Microplastics are common pollutants that can be found everywhere: in the food we eat, in the air we breath, in the Sahara Desert, and in deep oceans. A common way to study microplastics is to collect water/soil/sediment samples in the environment and analyze them in the lab, but this method comes with complications.
To quantify microplastic particles, specifically identifying the pieces of microplastic particles present, it is important to do so in a sample. However, this process is very slow as it requires manually counting particles one by one under a microscope. Automatic quantification methods do exist, but they are also slow and require expensive equipment and expertise to run them. In a project funded by CECSeed, PhD student Shuyao Tan (ChemE) studies Efficient Prediction of Microplastic Counts from Mass Measurements. Tan’s research aims to find an alternative microplastic quantification method that is overall fast, cheap and easy to use with minimal knowledge.

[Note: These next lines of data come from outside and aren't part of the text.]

-- ==== Sys2Proof/Machine/Tde.lean ====
section
/-! DEFINITION. Time-interval engines: sources (R436 to R438), roles and sharing (R441, R442), measurements and samples (R446 to R450). -/

namespace Sys2Proof.Machine

/-- Change the engines' part. -/
def modTde (f : TdeBlk → TdeBlk) (s : State) : State := modTim (fun t => { t with tde := f t.tde }) s
/-- Engine `e`. -/
def State.engine (s : State) (e : Nat) : Engine := s.tim.tde.engines.get Engine.reset e
/-- Change engine `e`. -/
def modEngine (e : Nat) (f : Engine → Engine) (s : State) : State :=
  modTde (fun t => { t with engines := t.engines.modify Engine.reset e f }) s
/-- A source's settings. -/
def State.tdeSource (s : State) (c : Nat) : TdeSource := s.tim.tde.sources.get (TdeSource.reset c) c
/-- An event input. -/
def State.ev (s : State) (i : Nat) : EvInput := s.tim.tde.evs.get EvInput.reset i

/-- The eight engines. -/
def engineIds : List Nat := List.range 8

/-- Is an engine rotating? -/
def isRotating (s : State) (e : Nat) : Bool := (s.engine e).role == .rotating
/-- Is an engine claimed? -/
def isClaimed (s : State) (e : Nat) : Bool := match (s.engine e).role with
  | .claimed _ _ _ => true
  | _ => false
/-- The source an engine is pinned to, if it is. -/
def pinOf (s : State) (e : Nat) : Option (Nat × Bool) := match (s.engine e).role with
  | .pinned c a => some (c, a)
  | _ => none

/-- Live claims. -/
def claims (s : State) : Nat := (engineIds.filter (isClaimed s)).length
/-- Engines PINNED or CLAIMED. -/
def heldEngines (s : State) : Nat := (engineIds.filter (fun e => !isRotating s e)).length

/-- The engine pinned to a source. -/
def enginePinned (s : State) (c : Nat) : Option Nat :=
  engineIds.find? (fun e => match pinOf s e with
    | some (x, _) => x == c
    | none => false)

/-- Does a claimed engine's measurement name a source? -/
def claimNames (s : State) (c : Nat) : Bool :=
  engineIds.any (fun e => match (s.engine e).role with
    | .claimed a b _ => a == c || b == c
    | _ => false)

/-- Is a source present (R438)? -/
def sourcePresent (s : State) (c : Nat) : Bool :=
  if c < 64 then (s.port c).cfg.dalom && (s.port c).st == .active
  else (s.tdeSource c).enable || claimNames s c

/-- Present rotating sources: enabled for rotation, present, and pinned to no engine (R444). -/
def rotatingSources (s : State) : List Nat :=
  (List.range 82).filter (fun c => (s.tdeSource c).enable && sourcePresent s c && (enginePinned s c).isNone)

/-- The guaranteed period in µs (R444). -/
def tdePeriod (s : State) : Nat :=
  let n := (rotatingSources s).length
  if n ≤ 60 then 10000 else 10000 * n / 60

/-! ### Automatic pins (R441, R442) -/

/-- The Dalom ports that offer time, the parent first and then in BMCA order. -/
def pinOrder (s : State) : List Nat :=
  let offers := (List.range 64).filter (fun p => (s.port p).cfg.dalom && (s.port p).st == .active && timeIn s p &&
    ((s.ptp p).got.map (·.offer)).getD false && s.tim.time.parent != some p)
  let keyed := offers.map (fun p => (electKey s p ((s.ptp p).got.getD (ownSet s)), p))
  let ins (l : List (List Nat × Nat)) (x : List Nat × Nat) : List (List Nat × Nat) :=
    l.filter (fun y => keyLess y.1 x.1) ++ [x] ++ l.filter (fun y => !keyLess y.1 x.1)
  let rest := (keyed.foldl ins []).map (·.2)
  match s.tim.time.parent with
  | some p => if (s.port p).cfg.dalom then p :: rest else rest
  | none => rest

/-- Pin a source to the lowest rotating engine. -/
def pinTo (c : Nat) (auto : Bool) (s : State) : State :=
  match engineIds.find? (isRotating s) with
  | some e => modEngine e (fun x => { x with role := .pinned c auto }) s
  | none => s

/-- Release every pin that meets a test. -/
def unpin (t : Nat → Bool → Bool) (s : State) : State :=
  engineIds.foldl (fun s e => match pinOf s e with
    | some (c, a) => if t c a then modEngine e (fun x => { x with role := .rotating }) s else s
    | none => s) s

/-- Re-pin automatically (R442): nothing under PIN_MODE HOST. -/
def autoPin (s : State) : State :=
  if s.tim.tde.hostMode then s
  else
    let want := (pinOrder s).take (4 - claims s)
    let s := unpin (fun c a => a && !want.contains c) s
    want.foldl (fun s c => if (enginePinned s c).isSome then s else pinTo c true s) s

/-- The BMCA runs, presence is looked at, and firmware re-pins (R407, R408, R442). -/
def reelect (s : State) : State := autoPin (presence (bmca s))

/-- Take a rotating engine for a claim, named or any (R441, R455): none where the engine is taken or four are. Where four are held and one of them is an automatic pin, the one of the lowest preference is released. -/
def roomForClaim (s : State) : Option State :=
  if heldEngines s < 4 then some s
  else
    let order := pinOrder s
    let autos := engineIds.filter (fun e => match pinOf s e with
      | some (_, a) => a
      | none => false)
    let rank (e : Nat) : Nat := match pinOf s e with
      | some (c, _) => order.findIdx (· == c)
      | none => 0
    match bestBy rank autos with
    | e :: _ => some (modEngine e (fun x => { x with role := .rotating }) s)
    | [] => none

/-! ### Measurements (R446 to R450) -/

/-- 2^-16 ps in a nanosecond. -/
def ns16ps : Int := 65536000

/-- A timebase period in stamp units (R447). -/
def stampTick : Int := 52428800

/-- The present instant as a stamp on the timebase, in 2^-16 ps. -/
def baseStamp (s : State) : Int := (s.clk.now : Int) * stampTick

/-- A meter as a command sets it up (R455). -/
def Meter.new (start stop stops window lookback waitMs n : Nat) : Meter :=
  { start := start, stop := stop, stops := stops, window := window, lookback := lookback, waitMs := waitMs,
    granted := false, armedAt := 0, startStamp := none, startTs := [], found := [], early := false, lastEnd := none,
    lastStart := none, queued := none, n := n, accepted := 0, order := 0, noStop := 0, coincident := 0, skipped := 0, spacing := 0,
    sum := 0, sumSq := 0, minV := 0, maxV := 0 }

/-- Samples closed. -/
def Meter.closed (m : Meter) : Nat := m.accepted + m.order + m.noStop

/-- Does a claimed engine's operation let it start samples: an interval measurement, or a run that works (R450)? -/
def meterWorks (s : State) (h : Nat) : Bool := h == 0 || ((s.op? h).map (·.working)).getD false

/-- The last 16 of a list: what an input's ring keeps (R446). -/
def lastOnes (l : List Int) : List Int := l.drop (l.length - 16)

/-- A stop edge at stamp `t` (R446, R448): inside an open sample's window it is a stop, but for those beyond the 16th; after the window's end, or outside a sample, it is kept for looking back, and one more than 100 ns old before the start is early. -/
def Meter.stopEdge (m : Meter) (t : Int) : Meter :=
  match m.startStamp with
  | some st =>
    let ends := st + m.window * ns16ps
    let within := m.found.filter (fun x => decide (x ≤ ends))
    let later := m.found.filter (fun x => decide (ends < x))
    if t ≤ ends then { m with found := (within ++ [t]).take 16 ++ later }
    else { m with found := within ++ (if m.queued.isSome then later ++ [t] else lastOnes (later ++ [t])) }
  | none =>
    let l := lastOnes (m.found ++ [t])
    { m with found := l.filter (fun x => decide (t - 100 * ns16ps ≤ x)),
             early := m.early || l.any (fun x => decide (x < t - 100 * ns16ps ∧ (m.armedAt : Int) * stampTick ≤ x)) }

/-- Is a start less than 100 ns after the last accepted one (R448)? -/
def Meter.crowded (m : Meter) (t : Int) : Bool := match m.lastStart with
  | some l => decide (t < l + 100 * ns16ps)
  | none => false

/-- A start edge at stamp `t` (R446, R448); inside an open window it starts no sample, and is a stop where one source is both; after the window's end it waits for the sample to close. `ts` is its TS32, fraction and generation. -/
def Meter.startEdge (m : Meter) (t : Int) (ts : Bytes) : Meter :=
  match m.startStamp with
  | some st =>
    let m1 := if m.start = m.stop then m.stopEdge t else m
    if st + m.window * ns16ps < t ∧ m.queued = none ∧ m.crowded t = false then { m1 with queued := some (t, ts) }
    else { m1 with skipped := wrapAdd 32 m.skipped 1 }
  | none =>
    if m.crowded t then { m with skipped := wrapAdd 32 m.skipped 1 }
    else
      let from' := t - (m.lookback : Int) * 65536
      let pre := m.found
      { m with startStamp := some t, startTs := ts, lastStart := some t,
               found := if m.start = m.stop then [] else pre.filter (fun x => decide (from' ≤ x)),
               early := m.early || (m.start != m.stop && pre.any (fun x => decide (x < from' ∧ (m.armedAt : Int) * stampTick ≤ x))) }

/-- An edge on a source reaches the meters that name it. -/
def meterEdge (c : Nat) (t : Int) (s : State) : State :=
  engineIds.foldl (fun s e => match (s.engine e).role, (s.engine e).meter with
    | .claimed a b h, some m =>
      if !m.granted then s
      else
        let hit := a == c || b == c
        let m1 := if b = c ∧ a ≠ c then m.stopEdge t else m
        let m2 := if a = c ∧ (m.startStamp.isSome || meterWorks s h) then m1.startEdge t s.stampBytes else m1
        if hit then modEngine e (fun x => { x with meter := some m2, stamps := wrapAdd 32 x.stamps 1 }) s else s
    | _, _ => s) s

/-- The stops inside an open sample's window (R446). -/
def Meter.inWindow (m : Meter) (st : Int) : List Int :=
  (m.found.filter (fun x => decide (x ≤ st + m.window * ns16ps))).take 16

/-- A sample closes (R448, R450): accepted with its interval, or discarded as ORDER or NO_STOP. -/
def Meter.close (m : Meter) : Meter :=
  match m.startStamp with
  | none => m
  | some st =>
    let m0 := { m with startStamp := none, found := m.found.filter (fun x => decide (st + m.window * ns16ps < x)),
                       early := false, lastEnd := some (st + m.window * ns16ps) }
    match (m.inWindow st)[m.stops - 1]? with
    | some x =>
      let v := x - st
      { m0 with accepted := m.accepted + 1, sum := m.sum + v, sumSq := m.sumSq + v * v,
                coincident := if v = 0 then wrapAdd 32 m.coincident 1 else m.coincident,
                minV := if m.accepted = 0 then v else min m.minV v, maxV := if m.accepted = 0 then v else max m.maxV v }
    | none => if m.early then { m0 with order := m.order + 1 } else { m0 with noStop := m.noStop + 1 }

/-- The start that waited for a sample to close begins the next one, where its run goes on (R446, R448). -/
def startQueued (e h : Nat) (s : State) : State :=
  match (s.engine e).meter.bind (fun m => m.queued.map (fun x => (m, x))) with
  | some (m, t, ts) =>
    let m := { m with queued := none }
    modEngine e (fun x => { x with meter := some (if meterWorks s h then m.startEdge t ts else m) }) s
  | none => s

/-- The result of INTERVAL_MEASURE (R456): OUTCOME 0 measured, 1 NO_START. -/
def meterResult (m : Meter) (outcome : Nat) : Bytes :=
  let st := m.startStamp.getD 0
  let l := if outcome = 1 then [] else ((m.inWindow st).take m.stops).map (fun x => x - st)
  b1 outcome ++ b1 l.length ++ b1 (bitsNat [l.any (· == 0), decide (l.length < m.stops)]) ++ b1 0 ++
  le 2 (bitsNat (l.map (· == 0))) ++ le 2 (bitsNat (l.map (fun v => decide (v < 0)))) ++
  toLen 8 (if outcome = 1 then [] else m.startTs) ++ toLen 128 (l.flatMap (leInt 8))

/-- The standard deviation in 2^-16 ps, rounded down (R450). -/
def Meter.std (m : Meter) : Nat :=
  let n : Int := m.accepted
  if m.accepted < 2 then 0 else Nat.sqrt ((n * m.sumSq - m.sum * m.sum) / (n * (n - 1))).toNat

/-- The result of STATS_READ (R457). -/
def statsResult (h : Nat) (partial' : Bool) (m : Meter) : Bytes :=
  le 4 h ++ b1 (bitsNat [partial', decide (m.accepted < 2)]) ++ zeros 3 ++ le 4 m.accepted ++ le 4 (m.order + m.noStop) ++
  leInt 8 (if m.accepted = 0 then 0 else m.sum / m.accepted) ++ le 8 m.std ++ leInt 8 m.minV ++ leInt 8 m.maxV ++
  le 4 m.order ++ le 4 m.noStop ++ le 4 m.coincident ++ le 4 m.skipped ++ le 4 m.spacing

/-- Let a claimed engine go. -/
def freeEngine (e : Nat) (s : State) : State :=
  autoPin (modEngine e (fun x => { x with role := .rotating, meter := none }) s)

/-- A statistics run lets its engine go, keeping its last meter (R450). -/
def statsRelease (h e : Nat) (s : State) : State :=
  let m := (s.engine e).meter
  let s := match s.op? h with
    | some o => setOp { o with work := .stats e m } s
    | none => s
  freeEngine e s

/-- The TDE_STATUS engine block (R458). -/
def engineBlock (s : State) (e : Nat) : Bytes :=
  let x := s.engine e
  (match x.role with
   | .rotating => [0, 0xFF, 0xFF, 0] ++ zeros 4
   | .pinned c _ => b1 1 ++ b1 c ++ [0xFF, 0] ++ zeros 4
   | .claimed a b h => b1 2 ++ b1 a ++ b1 b ++ [0] ++ le 4 h) ++ le 4 x.stamps ++ le 4 x.visits

end Sys2Proof.Machine
end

Tan’s collaborative research with fellow PhD student Kelsey Smyth (CivMin), Professors Elodie Passeport (ChemE, CivMin) and Joshua Taylor (ECE) was published in ACS ES&T Water in January 2020 focuses on developing an efficient, simple and affordable microplastic quantification method. Tan’s use of regression algorithms makes her research innovative. These algorithms are essential in predicting the number of microplastic particles in a sample solely based on simple measurable parameters such as the total weight of the sample. This method is accurate, fast and efficient as it only involves standard equipment, which includes balance, an oven and computer. Using standard equipment, this method can make hundreds of predictions within seconds and achieves lower levels of errors than one would see via manual sorting.

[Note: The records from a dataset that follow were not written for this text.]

-- ==== Sys2Proof/Machine/Links.lean ====
section
/-! DEFINITION. Bring-up of a port from DISABLED and back, Ethernet and Dalom (R139, R177), and what a Dalom link does when its lanes fail and return (R182 to R187). -/

namespace Sys2Proof.Machine

/-! ### Ethernet (R139) -/

/-- WAIT_SIGNAL ends as soon as its condition holds (R139): copper starts Clause 73, a module with LOS clear on every used lane applies the FIXED taps and starts adaptation. -/
def ethTry (p : Nat) (s : State) : State :=
  let r := s.port p
  if r.st ≠ .waitSignal || !moduleReady s p then s
  else if r.cfg.media = 1 then modPort p (fun r => { r with st := .an }) s
  else if (losLanes s p).isEmpty then
    let s := modPort p (fun r => { r with st := .adapt }) s
    let s := r.txLanes.foldl (fun s l => modLane (gLane p l) (fun x => { x with trainedTaps := false }) s) s
    r.rxLanes.foldl (fun s l => modLane (gLane p l) (fun x => { x with converged := false }) s) s
  else s

/-- Leave a state for WAIT_SIGNAL with a cause (R139). -/
def ethWait (p cause lane : Nat) (s : State) : State := ethTry p (reelect (leaveUp p .waitSignal cause lane s))

/-! ### Dalom: leaving and starting (R177) -/

/-- A link starts over: slot 0, nothing learned from the partner; counters and configuration stay. -/
def dlkFresh (d : Dlk) : Dlk :=
  { Dlk.reset with
    minLanes := d.minLanes, role := d.role, asym := d.asym, extTx := d.extTx, extRx := d.extRx, own := d.own,
    announce := d.announce, pend := d.pend, rtt := d.rtt, oneWay := d.oneWay, offset := d.offset, tilesLost := d.tilesLost,
    stuffCount := d.stuffCount, stuffBad := d.stuffBad, segAborts := d.segAborts, creditRecovered := d.creditRecovered,
    restripes := d.restripes, laneRetries := d.laneRetries, marksMissed := d.marksMissed }

/-- The ABORT tile that goes ahead of leaving ACTIVE while a lane is in service (R177). -/
def abortAhead (p : Nat) (s : State) : State :=
  let a := (s.dlk p).txActive
  if (s.port p).st = .active && a != 0 then emitCredit p (lowestBit 4 a) 6 s else s

/-- DETECT ends as soon as its condition holds (R177): the module is ready and LOS is clear on at least MIN_LANES lanes; training starts on each of those. -/
def dlkTry (p : Nat) (s : State) : State :=
  let r := s.port p
  let m := losClear s p
  if r.st ≠ .detect || !moduleReady s p || decide (popcount 4 m < (s.dlk p).minLanes) then s
  else
    let s := enterTrain p s
    let s := modPort p (fun r => { r with st := .dlkTrain }) s
    modDlk p (fun d => { d with trains := [], trained := 0 }) s

/-! ### Frames in progress (R156, R164) -/

/-- The frame a class is receiving is abandoned or discarded (R164): counted, finished bad where it had cut through, its buffer freed. -/
def segDrop (p c : Nat) (s : State) : State :=
  match (s.dlk p).segRx.find? c with
  | none => s
  | some x =>
    let s := modDlk p (fun d => { d with segRx := d.segRx.erase c, segAborts := wrapAdd 32 d.segAborts 1 }) (cntClass p c 10 1 s)
    match x.frame with
    | some id => endBad id 3 s
    | none => s

/-- Every frame in progress on the port is abandoned. -/
def abandonAll (p : Nat) (s : State) : State := (List.range 8).foldl (fun s c => segDrop p c s) s

/-- Go to a state with a cause, an ABORT tile first when leaving ACTIVE, and start the link over where that state is DETECT, BACKOFF or DISABLED: the down rule, and every frame in progress abandoned (R142, R164, R177). -/
def dlkLeave (p : Nat) (st : PortSt) (cause lane : Nat) (s : State) : State :=
  let was := (s.port p).st
  let s := abandonAll p (leaveUp p st cause lane (abortAhead p s))
  let s := settle (modDlk p dlkFresh s)
  dlkTry p (if was = .active then reelect s else s)

/-- Enter BACKOFF from bring-up (R177). -/
def dlkBackoff (p cause lane : Nat) (s : State) : State := modDlk p dlkFresh (enterBackoff p cause lane (abandonAll p s))

/-! ### Enabling and disabling (R139, R177) -/

/-- An enabled port starts: attempt count 0, WAIT_SIGNAL or DETECT. -/
def portStart (p : Nat) (s : State) : State :=
  let dal := (s.port p).cfg.dalom
  let s := modPort p (fun r => { r with st := if dal then .detect else .waitSignal, attempts := 0 }) s
  if dal then dlkTry p (modDlk p dlkFresh s) else ethTry p s

/-- A PREF fed by a global lane loses its edges (R137, R344). -/
def prefLoss (l : Nat) (s : State) : State :=
  [6, 7, 8, 9, 10, 11, 12, 13].foldl (fun s r =>
    if (s.ref r).st ≠ .disabled && (s.ref r).lane == l && (s.ref r).activity then refFail r s.clk.now s else s) s

/-- Every PREF whose lane is powered off, or whose lane's receive direction is, loses its edges (R117, R127, R344). -/
def prefsDark (s : State) : State :=
  [6, 7, 8, 9, 10, 11, 12, 13].foldl (fun s r => if laneRxOff s (s.ref r).lane then prefLoss (s.ref r).lane s else s) s

/-- A port goes to DISABLED with a cause: DISABLED 5, MODULE 6, POWER 7 or THERMAL 8; its lanes are powered down (R139). -/
def portStop (p cause : Nat) (s : State) : State :=
  if (s.port p).cfg.dalom then prefsDark (dlkLeave p .disabled cause 0xFF s)
  else
    let up := (s.port p).isUp
    let s := leaveUp p .disabled cause 0xFF s
    prefsDark (if up then reelect s else s)

/-- An enabled, DISABLED port waits with cause POWER while a lane it uses is powered off (R117, R139). -/
def powerWait (p : Nat) (s : State) : State := modPort p (fun r => { r with cause := 7, downLane := 0xFF }) s

/-- PORT_SET_STATE enable of a DISABLED port (R139, R177): it starts, or waits with cause POWER while a lane it uses is powered off; a lane test that runs still holds it. -/
def portEnable (p : Nat) (s : State) : State :=
  let s := modPort p (fun r => { r with enabled := true, hot := false }) s
  if (s.port p).st ≠ .disabled then s
  else if poweredOff s p then powerWait p s
  else if (s.port p).test.state == 1 then s
  else portStart p s

/-- PORT_SET_STATE disable. -/
def portDisable (p : Nat) (s : State) : State := portStop p 5 (modPort p (fun r => { r with enabled := false }) s)

/-- A DISABLED port whose lanes or configuration have changed (R117, R139): an enabled one starts, or waits with cause POWER; not one that a lane test or a thermal-critical entry holds. -/
def portSettle (p : Nat) (s : State) : State :=
  let r := s.port p
  if !(r.st == .disabled && r.enabled && r.cfg.configured && !r.hot) then s
  else if poweredOff s p then powerWait p s
  else if r.test.state == 1 || s.sys.mode == .safe then s
  else portStart p s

Tan is hoping to create more opportunities and encourage people to participate in microplastic studies. Simply attaching a metal filter to a tap and detaching it once a year can help predict the number of microplastics on the filter.
“By creating opportunities to involve more people in microplastic studies, we hope to provide valuable information for microplastic source identification and transportation studies, and contribute to reducing microplastics,” says Tan.